● **Exercise aim**: Please retype the listing below exactly, from its opening line through the line where "s.mgt.windows code (s.now" appears.

● **Input data**:
-- ==== Sys2Proof/Machine/MgtOps.lean ====
section
/-! DEFINITION. The audit log (R557 to R559), the events of class 0x0C, and the enabled engine count (R469). -/
namespace Sys2Proof.Machine

/-! ### Events of class 0x0E (R566) -/

/-- An event of class 0x0E, from the hub; no rule writes it to the log ring. -/
def mgtEvent (code data sev : Nat) (s : State) : State :=
  raiseEvent { cls := 0x0E, code := code, data := data, alarm := sev, log := false } s

/-- An event of class 0x0E that counts its occurrences in a coalescing window: one record every 100 µs, with the occurrences
since the record before it, COALESCED when there was more than one (R306, R533, R544). -/
def windowEvent (code : Nat) (s : State) : State :=
  let (at_, n) := cget (0, 0) s.mgt.windows code
  if at_ ≠ 0 ∧ s.now + 1 < at_ + 100000 then
    { s with mgt := { s.mgt with windows := cset (0, 0) s.mgt.windows code (at_, n + 1) } }
  else
    let s := { s with mgt := { s.mgt with windows := cset (0, 0) s.mgt.windows code (s.now + 1, 0) } }
    assignEvent 0 { cls := 0x0E, code := code, data := (n + 1) % 4294967296 } (4 + if n = 0 then 0 else 8) (announceLost 0 s)

/-! ### The audit log (R557, R558) -/

/-- What an audit record says beside its place in the chain. -/
structure AuditRec where
  role : Nat := 0
  kind : Nat
  path : Nat
  part : Option Nat := none
  mcmd : Nat := 0
  result : Nat := 0
  counter : Nat := 0
  tenant : Nat := 0
  aux : Nat := 0
  subject : List Byte := []
  deriving DecidableEq, Repr

/-- The 128 bytes of an audit record. -/
def auditBytes (aseq now : Nat) (prev : List Byte) (r : AuditRec) : List Byte :=
  natLE 8 aseq ++ natLE 8 now ++ natLE 1 r.role ++ natLE 1 r.kind ++ natLE 1 r.path ++ natLE 1 (partByte r.part)
    ++ natLE 2 r.mcmd ++ natLE 2 r.result ++ natLE 8 r.counter ++ natLE 2 r.tenant ++ zeros 6 ++ natLE 8 r.aux
    ++ (r.subject ++ zeros 48).take 48 ++ (prev ++ zeros 32).take 32

/-- Whether the image in HBM still has the hash recorded at its load (R534, R581); an uncorrectable block counts as a mismatch. -/
def imageOk (s : State) : Bool × State :=
  match paRead (mgmtBase 3) (s.reg ZG_BOOT_IMG_LEN).toNat s with
  | (some b, s) => (decide (sha384 b = s.boot.imageHash), s)
  | (none, s) => (false, s)

/-- Where audit record `aseq` stands on CD1 and on CD2 (R541, R557). -/
def auditAddr (d aseq : Nat) : Nat := mgmtBase d + aseq % 131072 * 128

/-- Whether the log refuses an append: HEAD − FLOOR has reached 131,056, or 131,072 for AUDIT_TRIM (R558). -/
def State.auditFull (s : State) (trim : Bool) : Bool :=
  decide ((s.reg ZG_MGT_AUDIT_FLOOR).toNat + (if trim then 131072 else 131056) ≤ (s.reg ZG_MGT_AUDIT_HEAD).toNat)

/-- Append an audit record: to both copies, with the island's ASEQ and digest; false when the log refuses it (R557,
R558). -/
def auditAppend (trim : Bool) (r : AuditRec) (s : State) : Bool × State :=
  if s.auditFull trim then (false, mgtEvent 9 (s.reg ZG_MGT_AUDIT_HEAD).toNat 2 s)
  else
    let a := s.store.aseq + 1
    let bs := auditBytes a s.now s.store.digest r
    let s := paWrite (auditAddr 2 a) bs (paWrite (auditAddr 1 a) bs s)
    let s := { s with store := { s.store with aseq := a, digest := sha384 bs } }
    let s := s.setRegN ZG_MGT_AUDIT_HEAD a
    (true, if a = (s.reg ZG_MGT_AUDIT_FLOOR).toNat + 117964 then mgtEvent 8 a 1 s else s)

/-- The audit record of an audit-mode item: an event on the work of a partition in audit mode (R488). -/
def auditEvent (e : Ev) (s : State) : State :=
  match e.part with
  | some p =>
    if (s.part p).audit then
      (auditAppend false
        { kind := 3, path := 3, part := some p, tenant := (s.part p).tenant, aux := e.data,
          subject := eventBytes (s.fn (p + 1)).evAssigned s.now e e.src } s).2
    else s
  | none => s

/-! ### Class 0x0C (R494, R495) -/

/-- An event of class 0x0C on a die, with ZG_INT_LAST; the alarms are errors. -/
def intEvent (d code q : Nat) (part : Option Nat) (data sev : Nat) (s : State) : State :=
  let seq := (s.rfld (ZG_INT_LAST d) 49 36 + 1) % 16384
  let s := s.setRegN (ZG_INT_LAST d) (seq * 2 ^ 36 + code * 2 ^ 32 + q % 65536 * 65536)
  let s := s.setRegN (ZG_INT_LAST_NS d) s.now
  raiseEvent { cls := 0x0C, code := code, src := d, queue := q % 65536, part := part, data := data, alarm := sev } s

/-! ### The enabled engine count (R468, R469) -/

/-- Cluster `c` of die `d`. -/
def State.clus (s : State) (d c : Nat) : ClusterSt := cget {} s.clu.cl (d * 64 + c)

/-- Replace a cluster. -/
def State.setClus (s : State) (d c : Nat) (x : ClusterSt) : State :=
  { s with clu := { s.clu with cl := cset {} s.clu.cl (d * 64 + c) x } }

/-- Change a cluster. -/
def State.updClus (s : State) (d c : Nat) (g : ClusterSt → ClusterSt) : State := s.setClus d c (g (s.clus d c))

/-- Clusters enabled in the grade (R1, R601). -/
def State.gradeClusters (s : State) : Nat := s.rfld ZG_ID_CONFIG 63 56

/-- Whether a cluster of the grade is in service. -/
def State.clusterLive (s : State) (d c : Nat) : Bool := !(s.clus d c).degraded && !s.dieFailed d

/-- Clusters counted in E. -/
def State.liveClusters (s : State) : Nat :=
  ((List.range 4).map (fun d => ((List.range s.gradeClusters).filter (fun c => s.clusterLive d c)).length)).sum

/-- ZG_INTH_COUNT as the clusters give it (R469). -/
def setEngineCount (s : State) : State :=
  let n := s.liveClusters
  let deg := 4 * s.gradeClusters - n
  s.setRegN ZG_INTH_COUNT (min deg 255 * 2 ^ 48 + n * 2 ^ 39 + 128 * n)

/-- E follows the clusters; a change is told to the PF and every partition, and queues with another TARGET retire (R469). -/
def updateEngineCount (cluster : Nat) (s : State) : State :=
  let old := s.engines
  let s := setEngineCount s
  if s.engines = old then s
  else
    let e : Ev := { cls := 0x0C, code := 6, data := s.engines + cluster * 65536, alarm := 2 }
    let s := raiseEvent e s
    let s := s.partsNow.foldl (fun s p => postEvent (p + 1) e s) s
    (s.host.queues.map Prod.fst).foldl (fun s q => retireTarget q s) s

end Sys2Proof.Machine
end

● **Reply**:
-- ==== Sys2Proof/Machine/MgtOps.lean ====
section
/-! DEFINITION. The audit log (R557 to R559), the events of class 0x0C, and the enabled engine count (R469). -/
namespace Sys2Proof.Machine

/-! ### Events of class 0x0E (R566) -/

/-- An event of class 0x0E, from the hub; no rule writes it to the log ring. -/
def mgtEvent (code data sev : Nat) (s : State) : State :=
  raiseEvent { cls := 0x0E, code := code, data := data, alarm := sev, log := false } s

/-- An event of class 0x0E that counts its occurrences in a coalescing window: one record every 100 µs, with the occurrences
since the record before it, COALESCED when there was more than one (R306, R533, R544). -/
def windowEvent (code : Nat) (s : State) : State :=
  let (at_, n) := cget (0, 0) s.mgt.windows code
  if at_ ≠ 0 ∧ s.now + 1 < at_ + 100000 then
    { s with mgt := { s.mgt with windows := cset (0, 0) s.mgt.windows code (at_, n + 1) } }
  else
    let s := { s with mgt := { s.mgt with windows := cset (0, 0) s.mgt.windows code (s.now + 1, 0) } }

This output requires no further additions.